# Omnistor Awning Installation



## ingram (May 12, 2005)

I watched an Omnistor awning ( sunshade ) being installed at the Stratford show. I wasn't close enough to see exact detail but it appeared that the side of the 'van was drilled ( after measuring / marking ) and mounting brackets / plates were 'screwed on'. The awning was then mounted to the brackets and fixed. Total time about 20 minutes.

I then looked in my own Omnistor Installation Instructions booklet and noted that the mounting plates should be *bolted* through the side wall of the motorhome, with a spreader plate and securing nut on the inside.

Any comments, anyone?

Harvey


----------



## james9327 (Jun 22, 2009)

Hi
Put omnistor into you tube and a guy is putting one up from scratch.
thats how I learnt. He makes it look very easy but with you do get there.

Regards


----------



## spykal (May 9, 2005)

Hi Harvey

My experience of having a new Omnistor awning refitted to my old Autosleeper after the original one had been damaged was that the Autosleeper workshop had to refit the brackets with bolts that went right through the side of the van just as you describe. The original one, which I think was fitted by Autosleepers when the van was made, was screwed into the fitted timber strengthening within the body of the van... ie the timber was put there when the GRP monocoque shell was made up ready to accept an awning if required.

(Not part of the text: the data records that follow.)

-- ==== Sys2Proof/Tests/Slice0.lean ====
section
/-! SUPPORT. The model's own tests, and the witnesses: for every statement that has hypotheses, a concrete state and
operands that meet all of them, at the ends of their ranges. Every expected value is the spec's: 95_test_vectors.md
where a docstring names a vector or a section of it, else a rule's own **Example**. -/

namespace Sys2Proof.Tests

open Sys2Proof Sys2Proof.Machine Sys2Proof.Claims

/-- Something read from the next state, where there is one. -/
def after {α : Type} (o : Host.Outcome State Fault Refusal) (f : State → α) : Option α :=
  match o with
  | .next t => some (f t)
  | _ => none

/-- The "start state" of 95_test_vectors.md: reset, a word at 0x200, `I`, and some registers. -/
def machine (word : Nat) (i : Word) (regs : List (Reg × Byte)) : State :=
  regs.foldl (fun s r => s.writeV r.1 r.2) { State.reset.withFetchWord 16 word with i := i }

/-- The start state with some bytes stored at `I`. -/
def machineWith (word : Nat) (i : Word) (bytes : List Byte) (regs : List (Reg × Byte)) : State :=
  let s := machine word i regs
  { s with mem := s.mem.setRun i.toNat bytes }

/-- The keys of a list pressed. -/
def keysOf (pressed : List Reg) : Keys := Vector.ofFn fun key => decide (key ∈ pressed)

/-! ## Well-formedness -/

/-- `0x00E0` and `0x00EE` are `CLS` and `RET`, so no `SYS` has those addresses. -/
theorem test_wf_refuses_sys_of_cls_and_ret :
    (Instr.sys 0x0E0).wf = false ∧ (Instr.sys 0x0EE).wf = false ∧ (Instr.sys 0x0E1).wf = true := by decide

/-- A word of a recognized row is not unrecognized. -/
theorem test_wf_refuses_unrecognized_of_a_recognized_row :
    (Instr.unrecognized 0x1234).wf = false ∧ (Instr.unrecognized 0xF165).wf = false := by decide

/-- A word of a conventional row is not the catch-all's. -/
theorem test_wf_refuses_unrecognized_of_a_conventional_row :
    (Instr.unrecognized 0x0000).wf = false ∧ (Instr.unrecognized 0xB123).wf = false ∧
    (Instr.unrecognized 0xE19E).wf = false := by decide

theorem test_wf_accepts_unrecognized :
    (Instr.unrecognized 0x5AB1).wf = true ∧ (Instr.unrecognized 0xE100).wf = true := by decide

/-! ## Decoding: a word written out bit by bit for every constructor (30_encoding.md R92, R95, R97) -/

theorem test_decode_cls : decode 0b0000000011100000 = .cls := by decide
theorem test_decode_ret : decode 0b0000000011101110 = .ret := by decide
theorem test_decode_jp : decode 0b0001101010111100 = .jp 0xABC := by decide
theorem test_decode_call : decode 0b0010111111111111 = .call 0xFFF := by decide
theorem test_decode_seImm : decode 0b0011101001111111 = .seImm 0xA 0x7F := by decide
theorem test_decode_sneImm : decode 0b0100000000000000 = .sneImm 0x0 0x00 := by decide
theorem test_decode_seReg : decode 0b0101101010110000 = .seReg 0xA 0xB := by decide
theorem test_decode_ldImm : decode 0b0110111111111111 = .ldImm 0xF 0xFF := by decide
theorem test_decode_addImm : decode 0b0111111000000001 = .addImm 0xE 0x01 := by decide
theorem test_decode_ldReg : decode 0b1000000100100000 = .ldReg 1 2 := by decide
theorem test_decode_orReg : decode 0b1000000100100001 = .orReg 1 2 := by decide
theorem test_decode_andReg : decode 0b1000000100100010 = .andReg 1 2 := by decide
theorem test_decode_xorReg : decode 0b1000000100100011 = .xorReg 1 2 := by decide
theorem test_decode_addReg : decode 0b1000000100100100 = .addReg 1 2 := by decide
theorem test_decode_subReg : decode 0b1000000100100101 = .subReg 1 2 := by decide
theorem test_decode_shrReg : decode 0b1000000100100110 = .shrReg 1 2 := by decide
theorem test_decode_subnReg : decode 0b1000000100100111 = .subnReg 1 2 := by decide
theorem test_decode_shlReg : decode 0b1000000100101110 = .shlReg 1 2 := by decide
theorem test_decode_sneReg : decode 0b1001101010110000 = .sneReg 0xA 0xB := by decide
theorem test_decode_ldI : decode 0b1010000100100011 = .ldI 0x123 := by decide
theorem test_decode_drw : decode 0b1101001110100111 = .drw 3 0xA 7 := by decide
theorem test_decode_ldVxDt : decode 0b1111000100000111 = .ldVxDt 1 := by decide
theorem test_decode_ldVxK : decode 0b1111000100001010 = .ldVxK 1 := by decide
theorem test_decode_ldDtVx : decode 0b1111000100010101 = .ldDtVx 1 := by decide
theorem test_decode_ldStVx : decode 0b1111000100011000 = .ldStVx 1 := by decide
theorem test_decode_addI : decode 0b1111000100011110 = .addI 1 := by decide
theorem test_decode_ldF : decode 0b1111000100101001 = .ldF 1 := by decide
theorem test_decode_ldB : decode 0b1111000100110011 = .ldB 1 := by decide
theorem test_decode_storeRegs : decode 0b1111000101010101 = .storeRegs 1 := by decide
theorem test_decode_loadRegs : decode 0b1111000101100101 = .loadRegs 1 := by decide
theorem test_decode_sys : decode 0b0000000100100011 = .sys 0x123 := by decide
theorem test_decode_jpV0 : decode 0b1011000100100011 = .jpV0 0x123 := by decide
theorem test_decode_rnd : decode 0b1100000111111111 = .rnd 1 0xFF := by decide
theorem test_decode_skp : decode 0b1110000110011110 = .skp 1 := by decide
theorem test_decode_sknp : decode 0b1110000110100001 = .sknp 1 := by decide
theorem test_decode_unrecognized : decode 0b0101101010110001 = .unrecognized 0x5AB1 := by decide

/-- 95_test_vectors.md section 2.0: neighbours that a mask must not take in. -/
theorem test_decode_masks_are_exact :
    [0x0000, 0x00E1, 0x00FE, 0x8128, 0x812D, 0x812F, 0x9ABF, 0xF100, 0xF175, 0xF1FF, 0xFFFF, 0xF10B].all
      (fun w => !(decode w).recognized) = true := by decide

/-- 95_test_vectors.md section 2.0: `12 34` is `JP 0x234`, `34 12` is `SE V4,0x12`; half a word is rejected by name. -/
theorem test_decode_bytes :
    decodeBytes [0x12, 0x34] = .ok (.jp 0x234, []) ∧ decodeBytes [0x34, 0x12, 0x55] = .ok (.seImm 4 0x12, [0x55]) ∧
    decodeBytes [0x12] = .error (.halfWord 0x12) ∧ decodeBytes [] = .error .noBytes := by decide

theorem test_decode_table_word :
    decodeTableWord 16 0x8127 = some (.subnReg 1 2) ∧ decodeTableWord 16 0x00E0 = some .cls := by decide

/-- The inverse direction, with the words of section 2.0. -/
theorem test_encode :
    encode (.drw 3 0xA 7) = 0xD3A7 ∧ encode (.sneReg 0xA 0xB) = 0x9AB0 ∧ encode (.addI 1) = 0xF11E ∧
    encode (.call 0xFFF) = 0x2FFF ∧ encode (.sneImm 0xA 0x7F) = 0x4A7F := by decide

/-! ## Control transfer (95_test_vectors.md section 2.1) -/

/-- The stack of the vector: one call site, 0x200. -/
def called : State := { machine 0x00EE 0 [] with stack := (Vector.replicate 16 0).set 0 0x0204, sp := 1 }

/-- R140's example: `pc` is the call site plus 2, and the slot is not cleared. -/
theorem test_ret : after (step called) (fun t => (t.pc, t.sp, t.stack[0])) = some (0x206, 0, 0x204) := by decide

/-- X3. -/
theorem test_ret_underflow : after (step (machine 0x00EE 0 [])) (fun t => (t.pc, t.sp, t.fault)) =
    some (0x200, 0, some (.stackUnderflow 0x200)) := by decide

/-- An odd target is taken as it is. -/
theorem test_jp : after (step (machine 0x1203 0 [])) (fun t => (t.pc, t.sp)) = some (0x203, 0) := by decide

theorem test_call : after (step (machine 0x2300 0 [])) (fun t => (t.pc, t.sp, t.stack[0])) =
    some (0x300, 1, 0x200) := by decide

/-- X2: the seventeenth call. -/
theorem test_call_overflow : after (step { machine 0x2200 0 [] with sp := 16 }) (fun t => (t.pc, t.sp, t.fault)) =
    some (0x200, 16, some (.stackOverflow 0x200)) := by decide

theorem test_seImm : after (step (machine 0x3142 0 [(1, 0x42)])) State.pc = some 0x204 ∧
    after (step (machine 0x3142 0 [(1, 0x43)])) State.pc = some 0x202 := by decide

theorem test_sneImm : after (step (machine 0x4142 0 [(1, 0x42)])) State.pc = some 0x202 ∧
    after (step (machine 0x4142 0 [(1, 0x43)])) State.pc = some 0x204 := by decide

theorem test_seReg : after (step (machine 0x5120 0 [(1, 7), (2, 7)])) State.pc = some 0x204 ∧
    after (step (machine 0x5120 0 [(1, 7), (2, 8)])) State.pc = some 0x202 := by decide

theorem test_sneReg : after (step (machine 0x9120 0 [(1, 7), (2, 7)])) State.pc = some 0x202 ∧
    after (step (machine 0x9120 0 [(1, 7), (2, 8)])) State.pc = some 0x204 := by decide

/-- X5's second step: a skip at 0xFFE leads to 0x1002 and faults nothing yet. -/
theorem test_skip_past_the_end :
    after (step (State.withFetchWord { State.reset with pc := 0xFFE } 16 0x3000)) (fun t => (t.pc, t.fault)) =
      some (0x1002, none) := by decide

/-! ## Immediate loads and the ALU group (95_test_vectors.md sections 2.2 and 2.3) -/

theorem test_ldImm : after (step (machine 0x6F00 0 [(15, 1)])) (fun t => (t.v[vf], t.pc)) = some (0, 0x202) := by decide

theorem test_addImm : after (step (machine 0x71FF 0 [(1, 0x01), (15, 7)])) (fun t => (t.v[1], t.v[vf])) =
    some (0x00, 7) := by decide

/-- `ADD VF,nn` is plain addition: no flag is written over it. -/
theorem test_addImm_of_flag : after (step (machine 0x7F02 0 [(15, 0xFF)])) (fun t => t.v[vf]) = some 0x01 := by decide

/-- The start state of section 2.2. -/
def alu (word : Nat) (v1 v2 flag : Byte) : State := machine word 0 [(1, v1), (2, v2), (15, flag)]

/-- `V1`, `V2` and `VF` after a step. -/
def aluOut (s : State) : Option (Byte × Byte × Byte) := after (step s) fun t => (t.v[1], t.v[2], t.v[vf])

theorem test_ldReg : aluOut (alu 0x8120 0x0F 0xF0 0x55) = some (0xF0, 0xF0, 0x55) := by decide
theorem test_orReg : aluOut (alu 0x8121 0xAA 0x81 0x01) = some (0xAB, 0x81, 0x01) := by decide
theorem test_andReg : aluOut (alu 0x8122 0xAA 0x81 0x01) = some (0x80, 0x81, 0x01) := by decide
theorem test_xorReg : aluOut (alu 0x8123 0xAA 0x81 0x01) = some (0x2B, 0x81, 0x01) := by decide

theorem test_addReg : aluOut (alu 0x8124 0xFF 0x01 0x00) = some (0x00, 0x01, 0x01) ∧
    aluOut (alu 0x8124 0x01 0x01 0x01) = some (0x02, 0x01, 0x00) := by decide

theorem test_subReg : aluOut (alu 0x8125 0x03 0x05 0x01) = some (0xFE, 0x05, 0x00) ∧
    aluOut (alu 0x8125 0x07 0x07 0x00) = some (0x00, 0x07, 0x01) := by decide

theorem test_shrReg : aluOut (alu 0x8126 0xFF 0x81 0x00) = some (0x40, 0x81, 0x01) ∧
    aluOut (alu 0x8126 0x00 0xF0 0x01) = some (0x78, 0xF0, 0x00) := by decide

The explanation given to me by the Autosleeper workshop was that nowadays the build regulations from the  > NCC < insist that any equipment hung onto the body of the van, a bike rack or awning, must be bolted through.

I have heard of an awning falling off onto those sat below..... :roll: and when a check was made it was just held on with small screws and some construction sealant :roll:

Mike


----------



## Mrplodd (Mar 4, 2008)

I for one would be MOST unhappy if such a weighty item was only screwed onto the side of my MH !!

Screws can pull out of timber, bolts are most unlikely to break !!

I am now going to check my MH !!


----------



## hymerbeliever (May 8, 2009)

They must be bolted through, preferably using 2 bolts per bracket: sometimes it helps to fix the brackets in situ with self tappers prior to fitting. Fit the brackets and bolts in the centre and at least the parts behind where the 2 end rafters come in.

Full length brackets usually have self tappers between the end and central regions (which are bolted) just to keep the bracket flat. 

Dont forget to use Sikaflex NOT silicone as a sealant behind the brackets before tightening and clean residue with turps.


----------



## ingram (May 12, 2005)

Just to clarify folks: I am not intending to install an awning. My 'van already had one fitted from the Autocruise factory when I bought it. I was reading the installation instructions because I was surprised at how the awning seemed to be being fitted at the show and I wouldn't have been very impressed if it had been mine, especially after reading the instructions.

It may be that 'special screws' were being used, but I am certain that 'bolting through' did not take place. I raised the subject just out of interest, I wondered how other people's awnings had been fitted ( if they knew ), or how they had fitted them themselves, or if any had fallen off.  

Keep on discussing  

Harvey


----------